## Problem requirements
Check every line below, and copy those that include "index".

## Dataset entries
******************************

/-- A command that is carried out once it has acted on every cell. -/
def settleBegun (ctx : Nat) (cmd : Cmd) (s : State) : State :=
  match (s.ctx ctx).cmds.find? fun x => x.index = cmd.index && x.stage = .issued with
  | none => s
  | some now => if now.begun = 2 ^ cmdCount cmd.raw - 1 then setStage s ctx cmd.index .performed else s

/-! ## CELL_LOAD (R47, R52) -/

/-- An image in program memory: 64-byte entries from index 0 (R52). -/
def loadProgram (i : CellImg) (bytes : List Byte) : CellImg :=
  { i with
    prog := (List.range (bytes.length / 64)).foldl (fun m k =>
      tset (fun _ => 0) m k (leNat ((bytes.drop (64 * k)).take 64))) i.prog
    faultCode := 0
    faultTrack := 0
    faultDesc := 0
    faultEngine := 0 }

/-- CELL_LOAD on one cell. -/
def loadCell (ctx : Nat) (bytes : List Byte) (s : State) (p _lc : Nat) : Option State :=
  if cellAt s ctx p ≠ .ready ∨ runningIn s ctx p then none
  else
    let x := s.cell p
    some (s.setCell p
      { x with img := loadProgram x.img bytes, runner := some ctx,
               haltedAt := if x.borrowed then some s.cic.count else x.haltedAt })

/-- CELL_LOAD. -/
def cellLoadCmd (ctx : Nat) (s : State) (cmd : Cmd) : Option State :=
  let len := cmd.f 0x24 16 0
  if cmd.f 0x24 31 17 ≠ 0 ∨ !cmd.zeros [0x30, 0x34, 0x38, 0x3C] ∨ len % 64 ≠ 0 ∨ 65536 < len then
    failCmd s ctx cmd CmdErr.BAD_FIELD
  else if !cellRangeOk s ctx cmd then failCmd s ctx cmd CmdErr.CELL_RANGE
  else
    match cmdRead s ctx cmd.seq (cmd.f 0x28 63 0) len with
    | (s, none) => some s
    | (s, some bytes) => some (settleBegun ctx cmd (eachCell ctx cmd (loadCell ctx bytes) s))

/-- CELL_LOAD (R47). -/
def execCellLoad (ctx : Nat) (s : State) : Host.Outcome State Fault Refusal := cmdRow ctx 0x01 (cellLoadCmd ctx) s

/-! ## CELL_START (R47, R68, R163) -/

/-- A track put at a descriptor: its firings remaining are the descriptor's REPEAT (R53). -/
def Track.at_ (t : Track) (i : CellImg) (d : Nat) : Track :=
  { t with desc := d, left := dfield (tget (fun _ => 0) i.prog d) 0x04 31 16, armed := false, first := true, skip := false,
           held := false, tested := false }

/-- A program started in a cell (R47, R136): start header, arguments, tracks, stamp base, every predicate cleared. -/
def startProgram (i : CellImg) (head : List Byte) (mask : Nat) (entries : List Nat) (base : Nat) (by_ : Option (Nat × Nat)) :
    CellImg :=
  let i := i.store 0 head []
  { i with
    tracks := (List.range 8).map fun t => if bit mask t then { Track.idle.at_ i (nth entries t) with active := true } else Track.idle
    preds := 0
    stampBase := base
    ops := []
    started := true
    cmd := by_
    stopping := false
    halted := mask % 256 = 0
    phaseWait := false
    faultCode := 0
    faultTrack := 0
    faultDesc := 0
    faultEngine := 0 }

/-- Start header and argument block (R47): the header's four values stand as u32 words in the order in which R47 names
them (notes/assumptions/17.md). -/
def startHeader (lc count ctx phase : Nat) (args : List Byte) : List Byte :=
  leBytes 4 lc ++ leBytes 4 count ++ leBytes 4 ctx ++ leBytes 4 phase ++ List.replicate 48 0 ++ args

/-- The program that a CELL_START left at a cell starts (R47, R70 step 6). -/
def startCell (s : State) (p ctx : Nat) : State :=
  let x := s.cell p
  let i := startProgram x.img x.startHead x.startMask x.startEntries x.startBase x.startCmd
  let s := s.setCell p { x with img := i, runner := some ctx, startHead := [], startCmd := none, haltedAt := none }
  if i.halted then programHalted s p ctx else s

/-- CELL_START on one cell: a cell that is ready starts; one that is taken by a spill starts when the spill is complete
(R70). -/
def startOne (ctx : Nat) (cmd : Cmd) (args : List Byte) (s : State) (p lc : Nat) : Option State :=
  let head := startHeader lc (cmdCount cmd.raw) ctx (s.ctx ctx).phase args
  let put (s : State) : State :=
    s.setCell p
      { s.cell p with startHead := head, startMask := cmd.f 0x24 7 0,
                      startEntries := (List.range 8).map fun t => cmd.f (0x28 + 2 * t) 15 0, startBase := cmd.base,
                      startCmd := some (ctx, cmd.index) }
  match cellAt s ctx p with
  | .ready => if runningIn s ctx p then none else some (startCell (put s) p ctx)
  | .waits => none
  | .takes =>
    let s := takeCell s ctx p
    if (s.cell p).runner = some ctx then some (startCell (put s) p ctx) else some (put s)

/-- A latency context pins a channel (R221): all of them, or those that hold a byte of one of its four ranges. -/
def pins (s : State) (ctx chan : Nat) : Bool :=
  fld s ctx (hub Pg.SLU Reg.SLU_PIN_CTL) 0 0 = 1
    || [0, 1, 2, 3].any fun k =>
      let base := rd s (k * 64 + ctx) (hub Pg.SLU Reg.SLU_PIN_BASE) * 4096
      let units := fld s (k * 64 + ctx) (hub Pg.SLU Reg.SLU_PIN_SIZE) 23 0 * 16
      (List.range (min units (2 ^ 20))).any fun g => chanOf (base + 256 * g) = chan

******************************

## Problem solution
  match (s.ctx ctx).cmds.find? fun x => x.index = cmd.index && x.stage = .issued with
  | some now => if now.begun = 2 ^ cmdCount cmd.raw - 1 then setStage s ctx cmd.index .performed else s
/-- An image in program memory: 64-byte entries from index 0 (R52). -/
                      startCmd := some (ctx, cmd.index) }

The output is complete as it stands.